# Trace Viewer

slime can attach lightweight execution traces to each rollout sample. These traces capture span-style events such as generation and reward-model calls, and they can be inspected later from a saved rollout debug dump.

![trace timeline viewer](../../_static/image/trace.png)

## Save rollout trace data

To inspect traces later, save rollout debug data during a run:

```bash
python train.py \
    ... \
    --save-debug-rollout-data /path/to/debug/rollout_{rollout_id}.pt
```

Each saved `.pt` file contains the rollout samples together with their `trace` payloads. You can also replay the same dump later with `--load-debug-rollout-data`.

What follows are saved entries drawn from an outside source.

-- ==== Sys2Proof/Proofs/Window.lean ====
section
/-! PROOFS. The register window (10_state.md R31 to R42; 20_memory.md R72 to R79): what stands at an offset, what a 32-bit access of a mapped register
does, and from it the register reads, the register writes while idle, the interrupt line, and the values after reset. -/

namespace Sys2Proof.Machine

/-! The register map. -/

/-- Below the buffers the map is the list of R31. -/
theorem targetAt_register (n : Nat) {off : Nat} (h : off < 0x800) : targetAt n off = registerMap.lookup off := by
  rw [targetAt, if_neg (by omega), if_neg (by omega)]

theorem targetAt_din {n k : Nat} (h : k < n) : targetAt n (0x800 + k) = some (.din k) := by
  rw [targetAt, if_pos (by omega), Nat.add_sub_cancel_left]

theorem targetAt_dout {n k : Nat} (hn : n ≤ 0x400) (h : k < n) : targetAt n (0xC00 + k) = some (.dout k) := by
  rw [targetAt, if_neg (by omega), if_pos (by omega), Nat.add_sub_cancel_left]

/-- An offset of the window reached by BASE + OFF. -/
theorem windowOffset_base (p : Params) {off : Nat} (h : off < 4096) : windowOffset p (p.base + off) = some off := by
  rw [windowOffset, if_pos (by omega), Nat.add_sub_cancel_left]

/-- An aligned 32-bit access reaches what stands at its offset (20_memory.md R73, R74). -/
theorem accessTarget_aligned (p : Params) {off : Nat} (h : off % 4 = 0) :
    accessTarget p off .w32 = targetAt p.dbufBytes off := by
  rw [accessTarget, if_pos ⟨rfl, h⟩]

/-! One 32-bit access of a mapped register. -/

section
variable (s : State) {off : Nat} {t : Target}

/-- A read answers the register's word and changes nothing else (R79). -/
theorem State.after_hostRd (hwin : off < 4096) (halign : off % 4 = 0) (ht : targetAt s.params.dbufBytes off = some t) :
    s.after (hostRd s.params off) = .next (s.respond (some (.word (s.readTarget t)))) := by
  change Host.Outcome.next (s.busAccess (.read (s.params.base + off) .w32)) = _
  simp [State.busAccess, Access.addr, Access.width, windowOffset_base s.params hwin, accessTarget_aligned s.params halign, ht]

/-- A write of any register but CMD is accepted with the register's effect (R79). -/
theorem State.after_hostWr (hwin : off < 4096) (halign : off % 4 = 0) (ht : targetAt s.params.dbufBytes off = some t)
    (hcmd : t ≠ .cmd) (d : Word) :
    s.after (hostWr s.params off d) = .next ((s.writeTarget t d).respond (some .accepted)) := by
  have hcw : commandWrite s.params (.write (s.params.base + off) .w32 d) = none := by
    simp [commandWrite, windowOffset_base s.params hwin, accessTarget_aligned s.params halign, ht, hcmd]
  change hostAccess (.write (s.params.base + off) .w32 d) s = _
  rw [hostAccess_bus hcw]
  simp [State.busAccess, Access.addr, Access.width, windowOffset_base s.params hwin, accessTarget_aligned s.params halign, ht]

/-- The read of a register of R31's list. -/
theorem State.after_hostRd_register (hoff : off < 0x800) (halign : off % 4 = 0) (ht : registerMap.lookup off = some t) :
    s.after (hostRd s.params off) = .next (s.respond (some (.word (s.readTarget t)))) :=
  s.after_hostRd (by omega) halign ((targetAt_register _ hoff).trans ht)
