-- ==== Sys2Proof/Machine/Tables.lean ====
section
/-! DEFINITION. The tables and the multiplier of 40_tables.md section 1: SBOX with its default, its inverse, gfMul, and the
round constants of 42_key_schedule.md rule R150. They are functions of Bytes: no State is involved. -/

namespace Sys2Proof.Machine

/-! The rows of rule R121's table, x[7:4] = 0 to f. -/

/-- SBOX[0x00] to SBOX[0x0f]. -/
def sboxRow0 : List Byte := [0x63, 0x7c, 0x77, 0x7b, 0xf2, 0x6b, 0x6f, 0xc5, 0x30, 0x01, 0x67, 0x2b, 0xfe, 0xd7, 0xab, 0x76]
/-- SBOX[0x10] to SBOX[0x1f]. -/
def sboxRow1 : List Byte := [0xca, 0x82, 0xc9, 0x7d, 0xfa, 0x59, 0x47, 0xf0, 0xad, 0xd4, 0xa2, 0xaf, 0x9c, 0xa4, 0x72, 0xc0]
/-- SBOX[0x20] to SBOX[0x2f]. -/
def sboxRow2 : List Byte := [0xb7, 0xfd, 0x93, 0x26, 0x36, 0x3f, 0xf7, 0xcc, 0x34, 0xa5, 0xe5, 0xf1, 0x71, 0xd8, 0x31, 0x15]
/-- SBOX[0x30] to SBOX[0x3f]. -/
def sboxRow3 : List Byte := [0x04, 0xc7, 0x23, 0xc3, 0x18, 0x96, 0x05, 0x9a, 0x07, 0x12, 0x80, 0xe2, 0xeb, 0x27, 0xb2, 0x75]
/-- SBOX[0x40] to SBOX[0x4f]. -/
def sboxRow4 : List Byte := [0x09, 0x83, 0x2c, 0x1a, 0x1b, 0x6e, 0x5a, 0xa0, 0x52, 0x3b, 0xd6, 0xb3, 0x29, 0xe3, 0x2f, 0x84]
/-- SBOX[0x50] to SBOX[0x5f]. -/
def sboxRow5 : List Byte := [0x53, 0xd1, 0x00, 0xed, 0x20, 0xfc, 0xb1, 0x5b, 0x6a, 0xcb, 0xbe, 0x39, 0x4a, 0x4c, 0x58, 0xcf]
/-- SBOX[0x60] to SBOX[0x6f]. -/
def sboxRow6 : List Byte := [0xd0, 0xef, 0xaa, 0xfb, 0x43, 0x4d, 0x33, 0x85, 0x45, 0xf9, 0x02, 0x7f, 0x50, 0x3c, 0x9f, 0xa8]
/-- SBOX[0x70] to SBOX[0x7f]. -/
def sboxRow7 : List Byte := [0x51, 0xa3, 0x40, 0x8f, 0x92, 0x9d, 0x38, 0xf5, 0xbc, 0xb6, 0xda, 0x21, 0x10, 0xff, 0xf3, 0xd2]
/-- SBOX[0x80] to SBOX[0x8f]. -/
def sboxRow8 : List Byte := [0xcd, 0x0c, 0x13, 0xec, 0x5f, 0x97, 0x44, 0x17, 0xc4, 0xa7, 0x7e, 0x3d, 0x64, 0x5d, 0x19, 0x73]
/-- SBOX[0x90] to SBOX[0x9f]. -/
def sboxRow9 : List Byte := [0x60, 0x81, 0x4f, 0xdc, 0x22, 0x2a, 0x90, 0x88, 0x46, 0xee, 0xb8, 0x14, 0xde, 0x5e, 0x0b, 0xdb]
/-- SBOX[0xa0] to SBOX[0xaf]. -/
def sboxRowA : List Byte := [0xe0, 0x32, 0x3a, 0x0a, 0x49, 0x06, 0x24, 0x5c, 0xc2, 0xd3, 0xac, 0x62, 0x91, 0x95, 0xe4, 0x79]
/-- SBOX[0xb0] to SBOX[0xbf]. -/
def sboxRowB : List Byte := [0xe7, 0xc8, 0x37, 0x6d, 0x8d, 0xd5, 0x4e, 0xa9, 0x6c, 0x56, 0xf4, 0xea, 0x65, 0x7a, 0xae, 0x08]
/-- SBOX[0xc0] to SBOX[0xcf]. -/
def sboxRowC : List Byte := [0xba, 0x78, 0x25, 0x2e, 0x1c, 0xa6, 0xb4, 0xc6, 0xe8, 0xdd, 0x74, 0x1f, 0x4b, 0xbd, 0x8b, 0x8a]
/-- SBOX[0xd0] to SBOX[0xdf]. -/
def sboxRowD : List Byte := [0x70, 0x3e, 0xb5, 0x66, 0x48, 0x03, 0xf6, 0x0e, 0x61, 0x35, 0x57, 0xb9, 0x86, 0xc1, 0x1d, 0x9e]
/-- SBOX[0xe0] to SBOX[0xef]. -/
def sboxRowE : List Byte := [0xe1, 0xf8, 0x98, 0x11, 0x69, 0xd9, 0x8e, 0x94, 0x9b, 0x1e, 0x87, 0xe9, 0xce, 0x55, 0x28, 0xdf]
/-- SBOX[0xf0] to SBOX[0xff]. -/
def sboxRowF : List Byte := [0x8c, 0xa1, 0x89, 0x0d, 0xbf, 0xe6, 0x42, 0x68, 0x41, 0x99, 0x2d, 0x0f, 0xb0, 0x54, 0xbb, 0x16]

/-- The entries of rule R121's table in order. -/
def fipsSboxBytes : List Byte :=
  sboxRow0 ++ sboxRow1 ++ sboxRow2 ++ sboxRow3 ++ sboxRow4 ++ sboxRow5 ++ sboxRow6 ++ sboxRow7 ++
  sboxRow8 ++ sboxRow9 ++ sboxRowA ++ sboxRowB ++ sboxRowC ++ sboxRowD ++ sboxRowE ++ sboxRowF

/-- The default of `SBOX_TABLE`: the FIPS-197 S-box as rule R121 prints it (92_eei_decisions.md D15). -/
def fipsSbox : Vector Byte 256 := Vector.mk (Array.mk fipsSboxBytes) (by decide +kernel)

/-- The table lookup `sbox(b) = SBOX[b]` (rule R121), total. -/
def sboxAt (t : Vector Byte 256) (b : Byte) : Byte := t[b.toNat]

/-- The table lookup `invSbox(b)`: the place of b in SBOX, since INVSBOX is SBOX's inverse permutation and no parameter of its
own (rule R122). -/
def invSboxAt (t : Vector Byte 256) (b : Byte) : Byte := BitVec.ofNat 8 (t.toList.idxOf b)

/-- The set of the values that occur in a table, as a number whose bit v is 1 when v occurs. -/
def sboxValues (l : List Byte) : Nat := l.foldl (fun m b => m ||| 1 <<< b.toNat) 0

/-- The configuration check of rule R123: a table of 256 bytes is a permutation of 0..255 exactly when every value occurs. -/
def sboxBijective (t : Vector Byte 256) : Bool := sboxValues t.toList == 2 ^ 256 - 1

/-- The loop of rule R120 with at most `n` passes: x is the 9-bit value, y the remaining multiplier, acc the accumulator. -/
def gfMulLoop : Nat → BitVec 9 → Byte → Byte → Byte
  | 0, _, _, acc => acc
  | n + 1, x, y, acc =>
    if x = 0 ∨ y = 0 then acc
    else
      let acc := if y.getLsbD 0 then acc ^^^ x.setWidth 8 else acc
      let x := x <<< 1
      let x := if x.getLsbD 8 then x ^^^ 0x11B else x
      gfMulLoop n x (y >>> 1) acc

/-- `gfMul(a, b)`, the product in GF(2^8) modulo 0x11B (rule R120). The loop runs at most 8 times, because y loses one bit
per pass. -/
def gfMul (a b : Byte) : Byte := gfMulLoop 8 (a.setWidth 9) b 0

/-- The round-constant table RCON, `Rcon(0..14)` (42_key_schedule.md rule R150). -/
def rcon : Vector Byte 15 :=
  #v[0x00, 0x01, 0x02, 0x04, 0x08, 0x10, 0x20, 0x40, 0x80, 0x1B, 0x36, 0x6C, 0xD8, 0xAB, 0x4D]

end Sys2Proof.Machine
end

## Open the timeline viewer

Use the trace viewer script on a saved rollout dump:

```bash
python tools/trace_timeline_viewer.py /path/to/debug/rollout_0.pt
```

The script generates:

- `rollout_0.trace_timeline_cache.json`
- `rollout_0.trace_timeline_viewer.html`

By default it also starts a local static server so you can open the generated HTML immediately. If you only want the files, use `--no-serve`.

## How to read the viewer

- Each row corresponds to one sample.
- Bars represent spans, while point markers represent instant events.
- Span attributes recorded at the start or end of `trace_span(...)` are shown in the details panel.
- When SGLang returns PD disaggregation timings, the viewer adds synthetic `[P]` and `[D]` lanes to break out prefill/decode work.
- When PD is not enabled, those virtual lanes are omitted automatically and the base trace still renders normally.

## Instrument custom code

For custom rollout or reward code, reuse helpers from `slime.utils.trace_utils`:

- `trace_span(target, name, attrs=...)`: record a duration span.
- `trace_event(target, name, attrs=...)`: record an instant event.
- `trace_function(name, ...)`: wrap a whole sync/async function in a span.
- `bind_trace(sample)`: ensure a sample already has a trace carrier before passing it across helpers or tasks.

### `trace_span` vs `trace_function`

Use `trace_span(...)` when you only want to trace part of a function body, or when you need to update end-of-span attrs from inside the block.

Use `trace_function(...)` when the whole function should be represented as one span. Internally it resolves the trace target and then opens a `trace_span(...)` around the function call, so it works for both sync and async functions.

The decorator is what slime uses for the main rollout pipeline. For example, `generate_and_rm(...)` is traced per sample and `generate_and_rm_group(...)` is traced per sample group:

```python
from slime.utils.trace_utils import trace_function


@trace_function("generate_and_rm", target="sample")
async def generate_and_rm(args, sample, sampling_params, evaluation=False):
    ...


@trace_function(
    "generate_and_rm_group",
    target="group",
    attrs_getter=lambda args, group, sampling_params, evaluation=False: {"group_size": len(group)},
)
async def generate_and_rm_group(args, group, sampling_params, evaluation=False):
    ...
```

### Choosing a target

`trace_function(...)` needs a trace target, usually a `Sample`, `TraceHandle`, or a list of them.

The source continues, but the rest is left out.